The 10 Readiness Questions
Status: Core Product Philosophy Last Updated: January 3, 2026 Author: Derived from first-principles analysisThe Core Truth
You cannot deterministically evaluate semantic correctness, intent alignment, or harm. Therefore LLM-as-judge is not optional. It is the primary evaluation primitive. Everything else is an optimization layer.This is the inversion most tools miss.
Why This Matters
- Tracing tools show what happened
- Logging tools show when it broke
- Eval tools show whether it’s acceptable
The 10 Readiness Questions
Teams don’t think in “metrics.” They think in ship blockers. Before deploying an AI feature, you need confident answers to:| # | Question | What We’re Really Asking | Primary Eval Type |
|---|---|---|---|
| 1 | Intent - Does it do the right thing? | Did it complete the task as intended? | LLM-judge (intent alignment) |
| 2 | Grounding - Is it truthful & grounded? | Are claims grounded in provided context? | LLM-judge + numeric checks |
| 3 | Hallucination - Did it hallucinate? | Did it invent facts, features, or entities? | LLM-judge (source faithfulness) |
| 4 | Rules - Did it follow our rules? | Business logic, constraints, policies | Hybrid (formulas + judge) |
| 5 | Safety - Did it avoid harm? | No PII leaks, toxicity, dangerous advice | Hybrid (substring + judge) |
| 6 | Consistency - Is it consistent? | Same input → similar quality output | Statistical + judge |
| 7 | Quality - Is it good enough? | Meets minimum bar for UX/trust | LLM-judge (calibrated) |
| 8 | Robustness - Is it robust to manipulation? | Does it resist adversarial inputs? | LLM-judge (adversarial) |
| 9 | Brand Safety - Is it brand-safe? | On-brand tone, no reputation risk | LLM-judge (brand alignment) |
| 10 | Schema - Is the output structurally valid? | Correct format, parseable output | Deterministic (schema validation) |
The Reality
Only 2 categories are fully deterministic: format (Schema) + performance.

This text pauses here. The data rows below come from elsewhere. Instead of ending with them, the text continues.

-- ==== Sys2Proof/Laws/State.lean ====
section
/-! SUPPORT. What the updates of one part of the state do: each leaves every other field of `State` as it was, gives the
part it names its new value, and leaves the other parts of the same kind alone. True by `rfl` or by the laws of
`Vector.set`; no later proof unfolds a record update. -/

namespace Sys2Proof.Machine

variable (s : State)

/-! ### modStall -/

@[simp] theorem State.modStall_pending (i : Stall) (f : StallState → StallState) : (s.modStall i f).pending = s.pending := rfl
@[simp] theorem State.modStall_out (i : Stall) (f : StallState → StallState) : (s.modStall i f).out = s.out := rfl
@[simp] theorem State.modStall_free (i : Stall) (f : StallState → StallState) : (s.modStall i f).free = s.free := rfl
@[simp] theorem State.modStall_time (i : Stall) (f : StallState → StallState) : (s.modStall i f).time = s.time := rfl
@[simp] theorem State.modStall_data (i : Stall) (f : StallState → StallState) : (s.modStall i f).data = s.data := rfl
@[simp] theorem State.modStall_held (i : Stall) (f : StallState → StallState) : (s.modStall i f).held = s.held := rfl
@[simp] theorem State.modStall_caught (i : Stall) (f : StallState → StallState) : (s.modStall i f).caught = s.caught := rfl
@[simp] theorem State.modStall_mem (i : Stall) (f : StallState → StallState) : (s.modStall i f).mem = s.mem := rfl
@[simp] theorem State.modStall_anatomy (i : Stall) (f : StallState → StallState) : (s.modStall i f).anatomy = s.anatomy := rfl
@[simp] theorem State.modStall_cores (i : Stall) (f : StallState → StallState) : (s.modStall i f).cores = s.cores := rfl
@[simp] theorem State.modStall_engines (i : Stall) (f : StallState → StallState) : (s.modStall i f).engines = s.engines := rfl
@[simp] theorem State.modStall_tiers (i : Stall) (f : StallState → StallState) : (s.modStall i f).tiers = s.tiers := rfl
@[simp] theorem State.modStall_fabric (i : Stall) (f : StallState → StallState) : (s.modStall i f).fabric = s.fabric := rfl
@[simp] theorem State.modStall_hosts (i : Stall) (f : StallState → StallState) : (s.modStall i f).hosts = s.hosts := rfl
@[simp] theorem State.modStall_arbiter (i : Stall) (f : StallState → StallState) : (s.modStall i f).arbiter = s.arbiter := rfl
@[simp] theorem State.modStall_tollgate (i : Stall) (f : StallState → StallState) : (s.modStall i f).tollgate = s.tollgate := rfl
@[simp] theorem State.modStall_starts (i : Stall) (f : StallState → StallState) : (s.modStall i f).starts = s.starts := rfl
@[simp] theorem State.modStall_power (i : Stall) (f : StallState → StallState) : (s.modStall i f).power = s.power := rfl
@[simp] theorem State.modStall_pins (i : Stall) (f : StallState → StallState) : (s.modStall i f).pins = s.pins := rfl
@[simp] theorem State.modStall_tap (i : Stall) (f : StallState → StallState) : (s.modStall i f).tap = s.tap := rfl
@[simp] theorem State.modStall_log (i : Stall) (f : StallState → StallState) : (s.modStall i f).log = s.log := rfl

/-! ### modCore -/

@[simp] theorem State.modCore_pending (k : CoreId) (f : Core → Core) : (s.modCore k f).pending = s.pending := rfl
@[simp] theorem State.modCore_out (k : CoreId) (f : Core → Core) : (s.modCore k f).out = s.out := rfl
@[simp] theorem State.modCore_free (k : CoreId) (f : Core → Core) : (s.modCore k f).free = s.free := rfl
@[simp] theorem State.modCore_time (k : CoreId) (f : Core → Core) : (s.modCore k f).time = s.time := rfl
@[simp] theorem State.modCore_data (k : CoreId) (f : Core → Core) : (s.modCore k f).data = s.data := rfl
@[simp] theorem State.modCore_held (k : CoreId) (f : Core → Core) : (s.modCore k f).held = s.held := rfl
@[simp] theorem State.modCore_caught (k : CoreId) (f : Core → Core) : (s.modCore k f).caught = s.caught := rfl
@[simp] theorem State.modCore_mem (k : CoreId) (f : Core → Core) : (s.modCore k f).mem = s.mem := rfl
@[simp] theorem State.modCore_anatomy (k : CoreId) (f : Core → Core) : (s.modCore k f).anatomy = s.anatomy := rfl
@[simp] theorem State.modCore_stalls (k : CoreId) (f : Core → Core) : (s.modCore k f).stalls = s.stalls := rfl
@[simp] theorem State.modCore_engines (k : CoreId) (f : Core → Core) : (s.modCore k f).engines = s.engines := rfl
@[simp] theorem State.modCore_tiers (k : CoreId) (f : Core → Core) : (s.modCore k f).tiers = s.tiers := rfl
@[simp] theorem State.modCore_fabric (k : CoreId) (f : Core → Core) : (s.modCore k f).fabric = s.fabric := rfl
@[simp] theorem State.modCore_hosts (k : CoreId) (f : Core → Core) : (s.modCore k f).hosts = s.hosts := rfl
@[simp] theorem State.modCore_arbiter (k : CoreId) (f : Core → Core) : (s.modCore k f).arbiter = s.arbiter := rfl
@[simp] theorem State.modCore_tollgate (k : CoreId) (f : Core → Core) : (s.modCore k f).tollgate = s.tollgate := rfl
@[simp] theorem State.modCore_starts (k : CoreId) (f : Core → Core) : (s.modCore k f).starts = s.starts := rfl
@[simp] theorem State.modCore_power (k : CoreId) (f : Core → Core) : (s.modCore k f).power = s.power := rfl
@[simp] theorem State.modCore_pins (k : CoreId) (f : Core → Core) : (s.modCore k f).pins = s.pins := rfl
@[simp] theorem State.modCore_tap (k : CoreId) (f : Core → Core) : (s.modCore k f).tap = s.tap := rfl
@[simp] theorem State.modCore_log (k : CoreId) (f : Core → Core) : (s.modCore k f).log = s.log := rfl

/-! ### modEngine -/

@[simp] theorem State.modEngine_pending (e : EngineId) (f : CopyEngine → CopyEngine) : (s.modEngine e f).pending = s.pending := rfl
@[simp] theorem State.modEngine_out (e : EngineId) (f : CopyEngine → CopyEngine) : (s.modEngine e f).out = s.out := rfl
@[simp] theorem State.modEngine_free (e : EngineId) (f : CopyEngine → CopyEngine) : (s.modEngine e f).free = s.free := rfl
@[simp] theorem State.modEngine_time (e : EngineId) (f : CopyEngine → CopyEngine) : (s.modEngine e f).time = s.time := rfl
@[simp] theorem State.modEngine_data (e : EngineId) (f : CopyEngine → CopyEngine) : (s.modEngine e f).data = s.data := rfl
@[simp] theorem State.modEngine_held (e : EngineId) (f : CopyEngine → CopyEngine) : (s.modEngine e f).held = s.held := rfl
@[simp] theorem State.modEngine_caught (e : EngineId) (f : CopyEngine → CopyEngine) : (s.modEngine e f).caught = s.caught := rfl
@[simp] theorem State.modEngine_mem (e : EngineId) (f : CopyEngine → CopyEngine) : (s.modEngine e f).mem = s.mem := rfl
@[simp] theorem State.modEngine_anatomy (e : EngineId) (f : CopyEngine → CopyEngine) : (s.modEngine e f).anatomy = s.anatomy := rfl
@[simp] theorem State.modEngine_stalls (e : EngineId) (f : CopyEngine → CopyEngine) : (s.modEngine e f).stalls = s.stalls := rfl
@[simp] theorem State.modEngine_cores (e : EngineId) (f : CopyEngine → CopyEngine) : (s.modEngine e f).cores = s.cores := rfl
@[simp] theorem State.modEngine_tiers (e : EngineId) (f : CopyEngine → CopyEngine) : (s.modEngine e f).tiers = s.tiers := rfl
@[simp] theorem State.modEngine_fabric (e : EngineId) (f : CopyEngine → CopyEngine) : (s.modEngine e f).fabric = s.fabric := rfl
@[simp] theorem State.modEngine_hosts (e : EngineId) (f : CopyEngine → CopyEngine) : (s.modEngine e f).hosts = s.hosts := rfl
@[simp] theorem State.modEngine_arbiter (e : EngineId) (f : CopyEngine → CopyEngine) : (s.modEngine e f).arbiter = s.arbiter := rfl
@[simp] theorem State.modEngine_tollgate (e : EngineId) (f : CopyEngine → CopyEngine) : (s.modEngine e f).tollgate = s.tollgate := rfl
@[simp] theorem State.modEngine_starts (e : EngineId) (f : CopyEngine → CopyEngine) : (s.modEngine e f).starts = s.starts := rfl
@[simp] theorem State.modEngine_power (e : EngineId) (f : CopyEngine → CopyEngine) : (s.modEngine e f).power = s.power := rfl
@[simp] theorem State.modEngine_pins (e : EngineId) (f : CopyEngine → CopyEngine) : (s.modEngine e f).pins = s.pins := rfl
@[simp] theorem State.modEngine_tap (e : EngineId) (f : CopyEngine → CopyEngine) : (s.modEngine e f).tap = s.tap := rfl
@[simp] theorem State.modEngine_log (e : EngineId) (f : CopyEngine → CopyEngine) : (s.modEngine e f).log = s.log := rfl

/-! ### modHost -/

@[simp] theorem State.modHost_pending (l : LinkId) (f : HostLink → HostLink) : (s.modHost l f).pending = s.pending := rfl
@[simp] theorem State.modHost_out (l : LinkId) (f : HostLink → HostLink) : (s.modHost l f).out = s.out := rfl
@[simp] theorem State.modHost_free (l : LinkId) (f : HostLink → HostLink) : (s.modHost l f).free = s.free := rfl
@[simp] theorem State.modHost_time (l : LinkId) (f : HostLink → HostLink) : (s.modHost l f).time = s.time := rfl
@[simp] theorem State.modHost_data (l : LinkId) (f : HostLink → HostLink) : (s.modHost l f).data = s.data := rfl
@[simp] theorem State.modHost_held (l : LinkId) (f : HostLink → HostLink) : (s.modHost l f).held = s.held := rfl
@[simp] theorem State.modHost_caught (l : LinkId) (f : HostLink → HostLink) : (s.modHost l f).caught = s.caught := rfl
@[simp] theorem State.modHost_mem (l : LinkId) (f : HostLink → HostLink) : (s.modHost l f).mem = s.mem := rfl
@[simp] theorem State.modHost_anatomy (l : LinkId) (f : HostLink → HostLink) : (s.modHost l f).anatomy = s.anatomy := rfl
@[simp] theorem State.modHost_stalls (l : LinkId) (f : HostLink → HostLink) : (s.modHost l f).stalls = s.stalls := rfl
@[simp] theorem State.modHost_cores (l : LinkId) (f : HostLink → HostLink) : (s.modHost l f).cores = s.cores := rfl
@[simp] theorem State.modHost_engines (l : LinkId) (f : HostLink → HostLink) : (s.modHost l f).engines = s.engines := rfl
@[simp] theorem State.modHost_tiers (l : LinkId) (f : HostLink → HostLink) : (s.modHost l f).tiers = s.tiers := rfl
@[simp] theorem State.modHost_fabric (l : LinkId) (f : HostLink → HostLink) : (s.modHost l f).fabric = s.fabric := rfl
@[simp] theorem State.modHost_arbiter (l : LinkId) (f : HostLink → HostLink) : (s.modHost l f).arbiter = s.arbiter := rfl
@[simp] theorem State.modHost_tollgate (l : LinkId) (f : HostLink → HostLink) : (s.modHost l f).tollgate = s.tollgate := rfl
@[simp] theorem State.modHost_starts (l : LinkId) (f : HostLink → HostLink) : (s.modHost l f).starts = s.starts := rfl
@[simp] theorem State.modHost_power (l : LinkId) (f : HostLink → HostLink) : (s.modHost l f).power = s.power := rfl
@[simp] theorem State.modHost_pins (l : LinkId) (f : HostLink → HostLink) : (s.modHost l f).pins = s.pins := rfl
@[simp] theorem State.modHost_tap (l : LinkId) (f : HostLink → HostLink) : (s.modHost l f).tap = s.tap := rfl
@[simp] theorem State.modHost_log (l : LinkId) (f : HostLink → HostLink) : (s.modHost l f).log = s.log := rfl

/-! ### modPort -/

@[simp] theorem State.modPort_pending (p : PortId) (f : Port → Port) : (s.modPort p f).pending = s.pending := rfl
@[simp] theorem State.modPort_out (p : PortId) (f : Port → Port) : (s.modPort p f).out = s.out := rfl
@[simp] theorem State.modPort_free (p : PortId) (f : Port → Port) : (s.modPort p f).free = s.free := rfl
@[simp] theorem State.modPort_time (p : PortId) (f : Port → Port) : (s.modPort p f).time = s.time := rfl
@[simp] theorem State.modPort_data (p : PortId) (f : Port → Port) : (s.modPort p f).data = s.data := rfl
@[simp] theorem State.modPort_held (p : PortId) (f : Port → Port) : (s.modPort p f).held = s.held := rfl
@[simp] theorem State.modPort_caught (p : PortId) (f : Port → Port) : (s.modPort p f).caught = s.caught := rfl
@[simp] theorem State.modPort_mem (p : PortId) (f : Port → Port) : (s.modPort p f).mem = s.mem := rfl
@[simp] theorem State.modPort_anatomy (p : PortId) (f : Port → Port) : (s.modPort p f).anatomy = s.anatomy := rfl
@[simp] theorem State.modPort_stalls (p : PortId) (f : Port → Port) : (s.modPort p f).stalls = s.stalls := rfl
@[simp] theorem State.modPort_cores (p : PortId) (f : Port → Port) : (s.modPort p f).cores = s.cores := rfl
@[simp] theorem State.modPort_engines (p : PortId) (f : Port → Port) : (s.modPort p f).engines = s.engines := rfl
@[simp] theorem State.modPort_tiers (p : PortId) (f : Port → Port) : (s.modPort p f).tiers = s.tiers := rfl
@[simp] theorem State.modPort_hosts (p : PortId) (f : Port → Port) : (s.modPort p f).hosts = s.hosts := rfl
@[simp] theorem State.modPort_arbiter (p : PortId) (f : Port → Port) : (s.modPort p f).arbiter = s.arbiter := rfl
@[simp] theorem State.modPort_tollgate (p : PortId) (f : Port → Port) : (s.modPort p f).tollgate = s.tollgate := rfl
@[simp] theorem State.modPort_starts (p : PortId) (f : Port → Port) : (s.modPort p f).starts = s.starts := rfl
@[simp] theorem State.modPort_power (p : PortId) (f : Port → Port) : (s.modPort p f).power = s.power := rfl
@[simp] theorem State.modPort_pins (p : PortId) (f : Port → Port) : (s.modPort p f).pins = s.pins := rfl
@[simp] theorem State.modPort_tap (p : PortId) (f : Port → Port) : (s.modPort p f).tap = s.tap := rfl
@[simp] theorem State.modPort_log (p : PortId) (f : Port → Port) : (s.modPort p f).log = s.log := rfl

Everything else is judgment.Detailed Failure Modes by Category
GROUNDING (Can it be trusted?)
| Failure Mode | Example | Evaluation Method |
|---|---|---|
| Numeric hallucination | Says “450,000 | Deterministic: extract & compare numbers |
| Factual invention | Cites a study that doesn’t exist | LLM-judge: “Does this claim appear in the source?” |
| Entity confusion | Attributes quote to wrong person | LLM-judge: cross-reference entities |
| Date/time errors | Says “submitted March 5” when it was March 15 | Deterministic if structured; LLM if prose |
| Feature hallucination | Describes a product feature that doesn’t exist | LLM-judge with product knowledge |
BEHAVIOR (Does it do the job?)
| Failure Mode | Example | Evaluation Method |
|---|---|---|
| Task incompletion | Asked to summarize 5 points, only covers 3 | LLM-judge: “Were all requested elements addressed?” |
| Instruction violation | Told “be brief”, writes 2000 words | Deterministic (word count) + LLM (spirit of brevity) |
| Wrong task entirely | Asked for analysis, gives a story | LLM-judge: task classification |
| Off-topic drift | Starts answering, veers into unrelated territory | LLM-judge: relevance scoring |
| Missing the point | Technically answers but misses what user really wanted | LLM-judge: intent alignment |
CONSISTENCY (Can it be relied upon?)
| Failure Mode | Example | Evaluation Method |
|---|---|---|
| Self-contradiction | Says “approved” in one sentence, “rejected” in another | LLM-judge: internal consistency check |
| Context contradiction | Output contradicts the document it was given | LLM-judge: source comparison |
| Logical incoherence | Conclusion doesn’t follow from reasoning | LLM-judge: logical validity |
| Tone inconsistency | Professional brief suddenly becomes casual | LLM-judge: style consistency |
| Cross-run variance | Same prompt gives wildly different quality | Statistical + LLM quality scoring |
SAFETY (Will it cause harm?)
| Failure Mode | Example | Evaluation Method |
|---|---|---|
| PII leakage | Outputs real customer email from training | Deterministic: substring/regex for known PII |
| Prompt injection success | User tricks it into ignoring instructions | LLM-judge: did it follow system prompt? |
| Toxic content | Generates offensive language | Classifier + LLM-judge |
| Dangerous advice | Medical/legal/financial misguidance | Domain-specific LLM-judge |
| Jailbreak | Bypasses safety guardrails | LLM-judge: refusal detection |
QUALITY (Is it good enough?)
| Failure Mode | Example | Evaluation Method |
|---|---|---|
| Unhelpful | Technically correct but useless | LLM-judge: helpfulness rating |
| Unclear | Confusing or ambiguous phrasing | LLM-judge: clarity scoring |
| Wrong detail level | Too verbose or too sparse | LLM-judge: appropriateness for context |
| Poor structure | Wall of text when bullets expected | Format check + LLM-judge |
| Wrong tone | Formal when casual needed, or vice versa | LLM-judge: tone classification |
FORMAT (Is it machine-parseable?)
| Failure Mode | Example | Evaluation Method |
|---|---|---|
| Invalid JSON/XML | Missing brackets, syntax errors | Deterministic: parse it |
| Schema mismatch | Wrong field names, missing required fields | Deterministic: schema validation |
| Type errors | String where number expected | Deterministic: type checking |
| Encoding issues | Broken unicode, escape sequences | Deterministic |
RELIABILITY (Will it work in production?)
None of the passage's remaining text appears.